*The problem*:
If a line in the records below contains "span", copy that line.

:: Supplied records ::

-- ==== Sys2Proof/Machine/CrossLane.lean ====
section
/-! DEFINITION. The cross-lane instructions (R169 to R176). -/

namespace Sys2Proof.Machine

/-- The source a member fetches from (R169): none gives the thread its own value. -/
def shflSrc (f k rank n tid : Nat) (tids : List Nat) : Option Nat :=
  match f with
  | 0 => if tids.contains k then some k else none
  | 1 => tids[rank + k]?
  | 2 => if k ≤ rank then tids[rank - k]? else none
  | 3 => tids[(rank + k) % n]?
  | _ => if tids.contains (tid ^^^ k) then some (tid ^^^ k) else none

/-- The value of A of a member. -/
def XIn.valOf (x : XIn) (tid : Nat) : Nat :=
  match List.find? (fun p : Nat × LIn => p.1 == tid) x.mem with | some p => p.2.a | none => 0

/-- The tids of the members. -/
def XIn.tids (x : XIn) : List Nat := x.mem.map (·.1)

/-- A shuffle of values of n registers (R169). -/
def shuffle (cnt f : Nat) (x : XIn) : XOut :=
  .each <| x.mem.zipIdx.map fun p =>
    let src := shflSrc f (p.1.2.d % 64) p.2 x.mem.length p.1.1 x.tids
    (p.1.1, LOut.words cnt (match src with | some u => x.valOf u | none => p.1.2.a))

/-- SHFL (R169). -/
def shflSem (f : BitVec 4) : XSem := fun x => shuffle 1 f.toNat x

/-- The meaning of SHFL. -/
def execShfl (pf : Pfx) (d a : BitVec 8) (n f : BitVec 4) (s : State) : Host.Outcome State Fault Refusal :=
  runCrossOf (.shfl pf d a n f) (shflSem f) s

/-- SHFLX (R169). -/
def shflxSem (f : BitVec 4) : XSem := fun x => shuffle 2 f.toNat x

/-- The meaning of SHFLX. -/
def execShflx (pf : Pfx) (d a : BitVec 8) (n f : BitVec 4) (s : State) : Host.Outcome State Fault Refusal :=
  runCrossOf (.shflx pf d a n f) (shflxSem f) s

/-- PERM (R170). -/
def permSem : XSem := fun x =>
  .each <| x.mem.map fun p =>
    (p.1, LOut.word (match x.mem[p.2.d % x.mem.length]? with | some q => q.2.a | none => 0))

/-- The meaning of PERM. -/
def execPerm (pf : Pfx) (d a : BitVec 8) (n : BitVec 4) (s : State) : Host.Outcome State Fault Refusal :=
  runCrossOf (.perm pf d a n) permSem s

/-- The members with a non-zero A. -/
def XIn.live (x : XIn) : List Nat := (List.filter (fun p : Nat × LIn => p.2.a != 0) x.mem).map (·.1)

/-- The mask of tids. -/
def maskOf (l : List Nat) : Nat := l.foldl (fun m t => m ||| 2 ^ t) 0

/-- The pair VOTE writes (R171). -/
def voteVal (f : Nat) (x : XIn) : Nat :=
  match f with
  | 0 => maskOf x.live
  | 1 => x.live.length + 2 ^ 32 * x.mem.length
  | 2 =>
    match x.mem with
    | [] => 1 + 2 ^ 32 * 64
    | p :: _ =>
      match List.find? (fun q : Nat × LIn => q.2.a != p.2.a) x.mem with
      | some q => 2 ^ 32 * q.1
      | none => 1 + 2 ^ 32 * 64
  | _ => x.live.headD 64 + 2 ^ 32 * x.live.getLastD 64

/-- VOTE (R171). -/
def voteSem (f : BitVec 4) : XSem := fun x => ⟨[], some (voteVal f.toNat x), none⟩

/-- The meaning of VOTE. -/
def execVote (pf : Pfx) (d a : BitVec 8) (n f : BitVec 4) (s : State) : Host.Outcome State Fault Refusal :=
  runCrossOf (.vote pf d a n f) (voteSem f) s

/-- The members that hold the value of a member. -/
def XIn.equals (x : XIn) (v : Nat) : List Nat := (List.filter (fun p : Nat × LIn => p.2.a == v) x.mem).map (·.1)

/-- MATCH (R172). -/
def matchLSem (f : BitVec 4) : XSem := fun x =>
  .each <| x.mem.map fun p =>
    let l := x.equals p.2.a
    (p.1, LOut.words 2 (if f.getLsbD 1 then l.headD 0 + 2 ^ 32 * l.idxOf p.1 else maskOf l))

/-- The meaning of MATCH. -/
def execMatchL (pf : Pfx) (d a : BitVec 8) (n f : BitVec 4) (s : State) : Host.Outcome State Fault Refusal :=
  runCrossOf (.matchL pf d a n f) (matchLSem f) s

/-- The integer operations of REDUCE and SCAN with their identities (R174). -/
def redOp (c a b : Nat) : Nat :=
  match c with
  | 0 => (a + b) % 2 ^ 32
  | 1 => a &&& b
  | 2 => a ||| b
  | 3 => a ^^^ b
  | 4 => if sx 32 a ≤ sx 32 b then a else b
  | 5 => if sx 32 a ≤ sx 32 b then b else a
  | 6 => min a b
  | _ => max a b

/-- The identity of an integer operation (R174). -/
def redId (c : Nat) : Nat := match c with | 1 | 6 => 0xFFFFFFFF | 4 => 0x7FFFFFFF | 5 => 0x80000000 | _ => 0

/-- The combination of the values covered (R174). -/
def redAll (c : Nat) (l : List Nat) : Nat := l.foldl (redOp c) (redId c)

/-- The identity of a floating operation (R174). -/
def fredId (c : Nat) : Nat := match c with | 0 => 0 | 2 => 0xFF800000 | _ => 0x7F800000

/-- The floating combination of the values covered: the exact sum rounded once, or the least or greatest member (R174). -/
def fredAll (c : Nat) (l : List Nat) : Nat :=
  match c, l with
  | _, [] => fredId c
  | 0, l => toF32 (fsum 1 (l.map (decodeF .f32)))
  | _, v :: t =>
    let r := t.foldl (fminmax (c == 2)) v
    if (decodeF .f32 r).isNan then Fmt.f32.nanCode else r

/-- A total to the g destination, with p6 (R174, R175). -/
def total (f : List Nat → Nat) (vals : List Nat) : XOut := ⟨[], some (f vals), some (!vals.isEmpty)⟩

/-- Prefixes to the members and the total to the g destination (R174, R175). -/
def prefixes (f : List Nat → Nat) (ex : Bool) (x : XIn) (vals : List Nat) : XOut :=
  ⟨x.mem.zipIdx.map fun p => (p.1.1, LOut.word (f (vals.take (if ex then p.2 else p.2 + 1)))), some (f vals),
   some (!vals.isEmpty)⟩

/-- The members' FP32 values after their sign modifiers (R149, R174). -/
def XIn.fvals (x : XIn) : List Nat := x.mem.map fun p => p.2.fbA .f32

/-- The members' values. -/
def XIn.vals (x : XIn) : List Nat := x.mem.map fun p => p.2.a

/-- REDUCE (R174). -/
def reduceSem (f : BitVec 4) : XSem := fun x => total (redAll (f.toNat % 8)) x.vals

/-- The meaning of REDUCE. -/
def execReduce (pf : Pfx) (d a : BitVec 8) (n f : BitVec 4) (s : State) : Host.Outcome State Fault Refusal :=
  runCrossOf (.reduce pf d a n f) (reduceSem f) s

/-- REDUCE.f (R174). -/
def reduceFSem (f : BitVec 4) : XSem := fun x => total (fredAll (f.toNat % 8)) x.fvals

/-- The meaning of REDUCE.f. -/
def execReduceF (pf : Pfx) (d a : BitVec 8) (n f : BitVec 4) (s : State) : Host.Outcome State Fault Refusal :=
  runCrossOf (.reduceF pf d a n f) (reduceFSem f) s

/-- SCAN (R174). -/
def scanSem (f : BitVec 4) : XSem := fun x => prefixes (redAll (f.toNat % 8)) (f.getLsbD 3) x x.vals

/-- The meaning of SCAN. -/
def execScan (pf : Pfx) (d a : BitVec 8) (n f : BitVec 4) (s : State) : Host.Outcome State Fault Refusal :=
  runCrossOf (.scan pf d a n f) (scanSem f) s

/-- SCAN.f (R174). -/
def scanFSem (f : BitVec 4) : XSem := fun x => prefixes (fredAll (f.toNat % 8)) (f.getLsbD 3) x x.fvals

/-- The meaning of SCAN.f. -/
def execScanF (pf : Pfx) (d a : BitVec 8) (n f : BitVec 4) (s : State) : Host.Outcome State Fault Refusal :=
  runCrossOf (.scanF pf d a n f) (scanFSem f) s

/-- POPM (R173). -/
def popmSem (f : BitVec 4) : XSem := fun x =>
  .each <| x.mem.map fun p =>
    (p.1, LOut.word (List.filter (fun u => decide (u < p.1) || (f == 1#4 && u == p.1)) x.live).length)

/-- The meaning of POPM. -/
def execPopm (pf : Pfx) (d a : BitVec 8) (n f : BitVec 4) (s : State) : Host.Outcome State Fault Refusal :=
  runCrossOf (.popm pf d a n f) (popmSem f) s

/-- One FP32 sum or difference, rounded to nearest even (R176). -/
def hdmAdd (neg : Bool) (a b : Nat) : Nat :=
  let y := decodeF .f32 b
  toF32 (fsum 1 [decodeF .f32 a, if neg then y.neg else y])

/-- One stage of the transform at distance 2^s (R176). -/
def hdmStage (s : Nat) (v : List Nat) : List Nat :=
  v.zipIdx.map fun p =>
    if p.2.testBit s then hdmAdd true (v.getD (p.2 - 2 ^ s) 0) p.1 else hdmAdd false p.1 (v.getD (p.2 + 2 ^ s) 0)

/-- The scale after a stage (R176). -/
def hdmScale (s : Nat) (v : List Nat) : List Nat :=
  match s with
  | 3 => v.map fun x => toF32 ((decodeF .f32 x).scale (-2))
  | 4 => v.map fun x => toF32 ((decodeF .f32 x).mul (decodeF .f32 0x3F3504F3))
  | _ => v

/-- The first n stages (R176). -/
def hdmAll (v : List Nat) : Nat → List Nat
  | 0 => v
  | n + 1 => hdmScale n (hdmStage n (hdmAll v n))

/-- The transform of every aligned group of 2^k lanes whose lanes are all members (R176). -/
def hadamard (k : Nat) (x : XIn) : XOut :=
  let n := 2 ^ k
  .each <| (span 0 (64 / n)).flatMap fun b =>
    let lanes := span (n * b) n
    if lanes.all x.tids.contains then
      (lanes.zip (hdmAll (lanes.map x.valOf) k)).map fun p => (p.1, LOut.word p.2)
    else []

/-- HDM.16 (R176). -/
def hdm16Sem : XSem := fun x => hadamard 4 x

/-- The meaning of HDM.16. -/
def execHdm16 (pf : Pfx) (d a : BitVec 8) (n : BitVec 4) (s : State) : Host.Outcome State Fault Refusal :=
  runCrossOf (.hdm16 pf d a n) hdm16Sem s

/-- HDM.32 (R176). -/
def hdm32Sem : XSem := fun x => hadamard 5 x

/-- The meaning of HDM.32. -/
def execHdm32 (pf : Pfx) (d a : BitVec 8) (n : BitVec 4) (s : State) : Host.Outcome State Fault Refusal :=
  runCrossOf (.hdm32 pf d a n) hdm32Sem s

end Sys2Proof.Machine
end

:::

*Expected output*:
  .each <| (span 0 (64 / n)).flatMap fun b =>
    let lanes := span (n * b) n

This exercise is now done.